GM-H now needed to find a different way of building bodies on its Bedford OB chassis. It is unclear whether GM-H began building Bedford OBs at its Woodville, SA plant, its Fishermans Bend, VIC plant or both plants. But in any event, GM-H’s Fishermans Bend, Melbourne VIC plant began modifying OB chassis and outsourced the body building task to CAC (Commonwealth Aircraft Corporation) located nearby to the GM-H Melbourne plant.
CAC was a builder of aircraft, but as WW2 had recently ended, CAC was looking for additional work to maintain its staff levels. The contract offered by GM-H suited CAC, so they began building buses right alongside aircraft production lines.
GM-H established exclusive distribution of Bedford OBs through its dealer network while withdrawing the opportunity for other bus body builders from building on the Bedford OB chassis. However, the similar Bedford ‘O’ series conventional truck chassis was still accessible by other bus body builders.
GM-H advertising from the period promoted the Bedford OB as the ‘Forward control Bedford “Transit”…the better bus’ in 27 and 33 passenger variants on two different wheel bases.
The Bedford OB was hugely successful for GM-H in Australia with 932 produced (plus the Adelaide prototype) from 1947 until 1952, at which time it was replaced by the larger Bedford SB series. The Bedford OB’s modern forward control layout combined with government post war currency restrictions limiting trade with the USA, resulted in the Bedford OB dominating the Australian private bus market, especially in the State of Victoria.
The Bedford OB was a work horse of a relatively basic design. Drivers and owners either loved them or hated them…sometimes at the same time.
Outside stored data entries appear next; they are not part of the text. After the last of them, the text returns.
-- ==== Sys2Proof/Laws/State.lean ====
section
/-! SUPPORT. One lemma per field per update of State and Context, each true by rfl, so that no proof unfolds a record
update. -/

namespace Sys2Proof.Machine

/-! ### `emit` -/

@[simp] theorem State.emit_ctxs (s : State) (r : Response) : (s.emit r).ctxs = s.ctxs := rfl
@[simp] theorem State.emit_rx (s : State) (r : Response) : (s.emit r).rx = s.rx := rfl
@[simp] theorem State.emit_tx (s : State) (r : Response) : (s.emit r).tx = s.tx ++ [r] := rfl
@[simp] theorem State.emit_resetPin (s : State) (r : Response) : (s.emit r).resetPin = s.resetPin := rfl
@[simp] theorem State.emit_resets (s : State) (r : Response) : (s.emit r).resets = s.resets := rfl
@[simp] theorem State.emit_nctx (s : State) (r : Response) : (s.emit r).nctx = s.nctx := rfl
@[simp] theorem State.emit_ctx (s : State) (r : Response) (c : CtxIdx) : (s.emit r).ctx c = s.ctx c := rfl

/-! ### `setCtx` -/

@[simp] theorem State.setCtx_ctxs (s : State) (c : CtxIdx) (x : Context) :
    (s.setCtx c x).ctxs = s.ctxs.set c.toNat x := rfl
@[simp] theorem State.setCtx_rx (s : State) (c : CtxIdx) (x : Context) : (s.setCtx c x).rx = s.rx := rfl
@[simp] theorem State.setCtx_tx (s : State) (c : CtxIdx) (x : Context) : (s.setCtx c x).tx = s.tx := rfl
@[simp] theorem State.setCtx_resetPin (s : State) (c : CtxIdx) (x : Context) :
    (s.setCtx c x).resetPin = s.resetPin := rfl
@[simp] theorem State.setCtx_resets (s : State) (c : CtxIdx) (x : Context) : (s.setCtx c x).resets = s.resets := rfl
@[simp] theorem State.setCtx_nctx (s : State) (c : CtxIdx) (x : Context) : (s.setCtx c x).nctx = s.nctx := by
  simp [State.nctx]

/-- R101: a context that was just written reads as written. -/
theorem State.setCtx_ctx_self (s : State) (c : CtxIdx) (x : Context) (h : c.toNat < s.nctx) :
    (s.setCtx c x).ctx c = x := by
  simp only [State.nctx] at h
  simp [State.ctx, h]

/-- R106: a write to one context leaves every other as it was. -/
theorem State.setCtx_ctx_ne (s : State) (c d : CtxIdx) (x : Context) (h : c ≠ d) :
    (s.setCtx c x).ctx d = s.ctx d := by
  have h' : c.toNat ≠ d.toNat := fun e => h (BitVec.eq_of_toNat_eq e)
  simp [State.ctx, List.getElem?_set_ne h']

/-- R101: a context inside the file is the one the file lists. -/
theorem State.ctx_of_getElem? (s : State) (c : CtxIdx) (x : Context) (h : s.ctxs[c.toNat]? = some x) :
    s.ctx c = x := by
  simp [State.ctx, h]

theorem State.lt_nctx_of_getElem? (s : State) (c : CtxIdx) (x : Context) (h : s.ctxs[c.toNat]? = some x) :
    c.toNat < s.nctx := (List.getElem?_eq_some_iff.1 h).1

theorem State.ctx_mem (s : State) (c : CtxIdx) (h : c.toNat < s.nctx) : s.ctx c ∈ s.ctxs := by
  simp only [State.nctx] at h
  simp [State.ctx, h]

/-! ### The host's inputs -/

@[simp] theorem State.hostSend_ctxs (s : State) (bs : Bytes) : (s.hostSend bs).ctxs = s.ctxs := rfl
@[simp] theorem State.hostSend_rx (s : State) (bs : Bytes) : (s.hostSend bs).rx = s.rx ++ bs := rfl
@[simp] theorem State.hostSend_tx (s : State) (bs : Bytes) : (s.hostSend bs).tx = s.tx := rfl
@[simp] theorem State.hostSend_resetPin (s : State) (bs : Bytes) : (s.hostSend bs).resetPin = s.resetPin := rfl
@[simp] theorem State.hostSend_resets (s : State) (bs : Bytes) : (s.hostSend bs).resets = s.resets := rfl
@[simp] theorem State.hostReset_ctxs (s : State) : s.hostReset.ctxs = s.ctxs := rfl
@[simp] theorem State.hostReset_resetPin (s : State) : s.hostReset.resetPin = true := rfl

/-! ### Reset -/

@[simp] theorem takeReset_rx (s : State) : (takeReset s).rx = [] := rfl
@[simp] theorem takeReset_tx (s : State) : (takeReset s).tx = s.tx := rfl
@[simp] theorem takeReset_resetPin (s : State) : (takeReset s).resetPin = false := rfl
@[simp] theorem takeReset_resets (s : State) : (takeReset s).resets = s.resets + 1 := rfl
@[simp] theorem takeReset_nctx (s : State) : (takeReset s).nctx = s.nctx := by simp [State.nctx, takeReset]
@[simp] theorem Context.afterReset_valid (draw c : Nat) : (Context.afterReset draw c).valid = false := rfl

/-- R700: every context a reset leaves is invalid. -/
theorem takeReset_invalid (s : State) : ∀ x ∈ (takeReset s).ctxs, x.valid = false := by
  intro x hx
  obtain ⟨c, -, rfl⟩ := List.mem_map.1 hx
  rfl

/-! ### Contexts -/

@[simp] theorem Context.initialised_valid (x : Context) : x.initialised.valid = true := rfl
@[simp] theorem Context.initialised_h (x : Context) : x.initialised.h = IV := rfl
@[simp] theorem Context.initialised_cnt (x : Context) : x.initialised.cnt = 0 := rfl
@[simp] theorem Context.initialised_buf (x : Context) : x.initialised.buf = x.buf := rfl
@[simp] theorem Context.absorbByte_valid (x : Context) (b : Byte) : (x.absorbByte b).valid = x.valid := rfl
@[simp] theorem Context.absorbByte_cnt (x : Context) (b : Byte) : (x.absorbByte b).cnt = x.cnt + 1 := rfl
@[simp] theorem Context.absorbByte_buf (x : Context) (b : Byte) : (x.absorbByte b).buf = x.putByte b := rfl
@[simp] theorem Context.absorb_nil (x : Context) : x.absorb [] = x := rfl
@[simp] theorem Context.absorb_cons (x : Context) (b : Byte) (bs : Bytes) :
    x.absorb (b :: bs) = (x.absorbByte b).absorb bs := rfl

/-- R502: absorbing two sequences one after the other is absorbing their concatenation. -/
theorem Context.absorb_append (x : Context) (m n : Bytes) : x.absorb (m ++ n) = (x.absorb m).absorb n :=
  List.foldl_append ..

@[simp] theorem Context.absorb_valid (x : Context) (m : Bytes) : (x.absorb m).valid = x.valid := by
  induction m generalizing x with
  | nil => rfl
  | cons b bs ih => simp [ih]

end Sys2Proof.Machine
end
The high pitched whine of the transmission was perhaps its most notable and endearing feature, but above all it was cost effective and reliable, attributes sorely needed after WW2.
Driver Brothers purchased Bedford OBs after WW2 and continued purchasing Bedford OBs, SBs, VAMs and a single YRT until the 1970s with the last Driver OB still operating in commercial service in 1967.
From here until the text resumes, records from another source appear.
-- ==== Sys2Proof/Laws/PerInstr.lean ====
section
/-! SUPPORT. Per command: its command word, put together as R302 says, decodes to it, with every field at every value. -/

namespace Sys2Proof.Laws.CommandWord

/-- R302, R304, R306: the command word of a command decodes, with the command's payload, to the command. -/
def Statement (i : Instr) : Prop := decodeWord i.cmdWord i.payload = .ok i

/-- A command word decodes to its command when its opcode stands for the command and its unused fields are 0. -/
theorem of_fields {i : Instr} (h : commandOf i.opcode i.fieldCA i.fieldCB i.payload = some i)
    (ha : opcUsesCA i.opcode = false → i.fieldCA = 0) (hb : opcUsesCB i.opcode = false → i.fieldCB = 0) :
    Statement i := by
  have ha' : ¬ (opcUsesCA i.opcode = false ∧ i.fieldCA ≠ 0) := fun ⟨u, n⟩ => n (ha u)
  have hb' : ¬ (opcUsesCB i.opcode = false ∧ i.fieldCB ≠ 0) := fun ⟨u, n⟩ => n (hb u)
  unfold Statement decodeWord
  simp only [Instr.cmdWord_eq, cmdOpc_packWord, cmdCA_packWord, cmdCB_packWord, cmdRsv_packWord, h]
  rw [if_neg (by simp), if_neg ha', if_neg hb']

theorem add32 (p : Bytes) : Statement (.add32 p) := of_fields rfl (fun _ => rfl) (fun _ => rfl)
theorem rotr32 (p : Bytes) : Statement (.rotr32 p) := of_fields rfl (fun _ => rfl) (fun _ => rfl)
theorem expand (p : Bytes) : Statement (.expand p) := of_fields rfl (fun _ => rfl) (fun _ => rfl)
theorem step (p : Bytes) : Statement (.step p) := of_fields rfl (fun _ => rfl) (fun _ => rfl)
theorem compress (p : Bytes) : Statement (.compress p) := of_fields rfl (fun _ => rfl) (fun _ => rfl)
theorem pad (p : Bytes) : Statement (.pad p) := of_fields rfl (fun _ => rfl) (fun _ => rfl)
theorem hash (p : Bytes) : Statement (.hash p) := of_fields rfl (fun _ => rfl) (fun _ => rfl)
theorem s2d (p : Bytes) : Statement (.s2d p) := of_fields rfl (fun _ => rfl) (fun _ => rfl)
theorem d2s (p : Bytes) : Statement (.d2s p) := of_fields rfl (fun _ => rfl) (fun _ => rfl)
theorem extend (p : Bytes) : Statement (.extend p) := of_fields rfl (fun _ => rfl) (fun _ => rfl)
theorem forge (p : Bytes) : Statement (.forge p) := of_fields rfl (fun _ => rfl) (fun _ => rfl)

theorem ctxInit (ca : CtxIdx) (p : Bytes) : Statement (.ctxInit ca p) :=
  of_fields rfl (fun h => absurd h (by simp [opcUsesCA, Instr.opcode])) (fun _ => rfl)

theorem ctxAbsorb (ca : CtxIdx) (p : Bytes) : Statement (.ctxAbsorb ca p) :=
  of_fields rfl (fun h => absurd h (by simp [opcUsesCA, Instr.opcode])) (fun _ => rfl)

theorem ctxFinal (ca : CtxIdx) (p : Bytes) : Statement (.ctxFinal ca p) :=
  of_fields rfl (fun h => absurd h (by simp [opcUsesCA, Instr.opcode])) (fun _ => rfl)

theorem ctxClone (ca cb : CtxIdx) (p : Bytes) : Statement (.ctxClone ca cb p) :=
  of_fields rfl (fun h => absurd h (by simp [opcUsesCA, Instr.opcode]))
    (fun h => absurd h (by simp [opcUsesCB, Instr.opcode]))

end Sys2Proof.Laws.CommandWord
end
Our Bedford OB was purchased from the Victorian Bus Preservation Association in May 1996 and received a full restoration right back to the frame. It now represents #3 from the Driver Brothers fleet in 1947. Bedford OB #3 was publicly unveiled in November 2007 at the Historic Commercial Vehicle Show at Sandown in Melbourne.
This Bedford OB is powered by a Bedford 214ci, 6 cylinder petrol engine with a 4 speed constant mesh transmission. Bedford’s OB model designation signifies ‘O’ as the model series and ‘B’ for bus.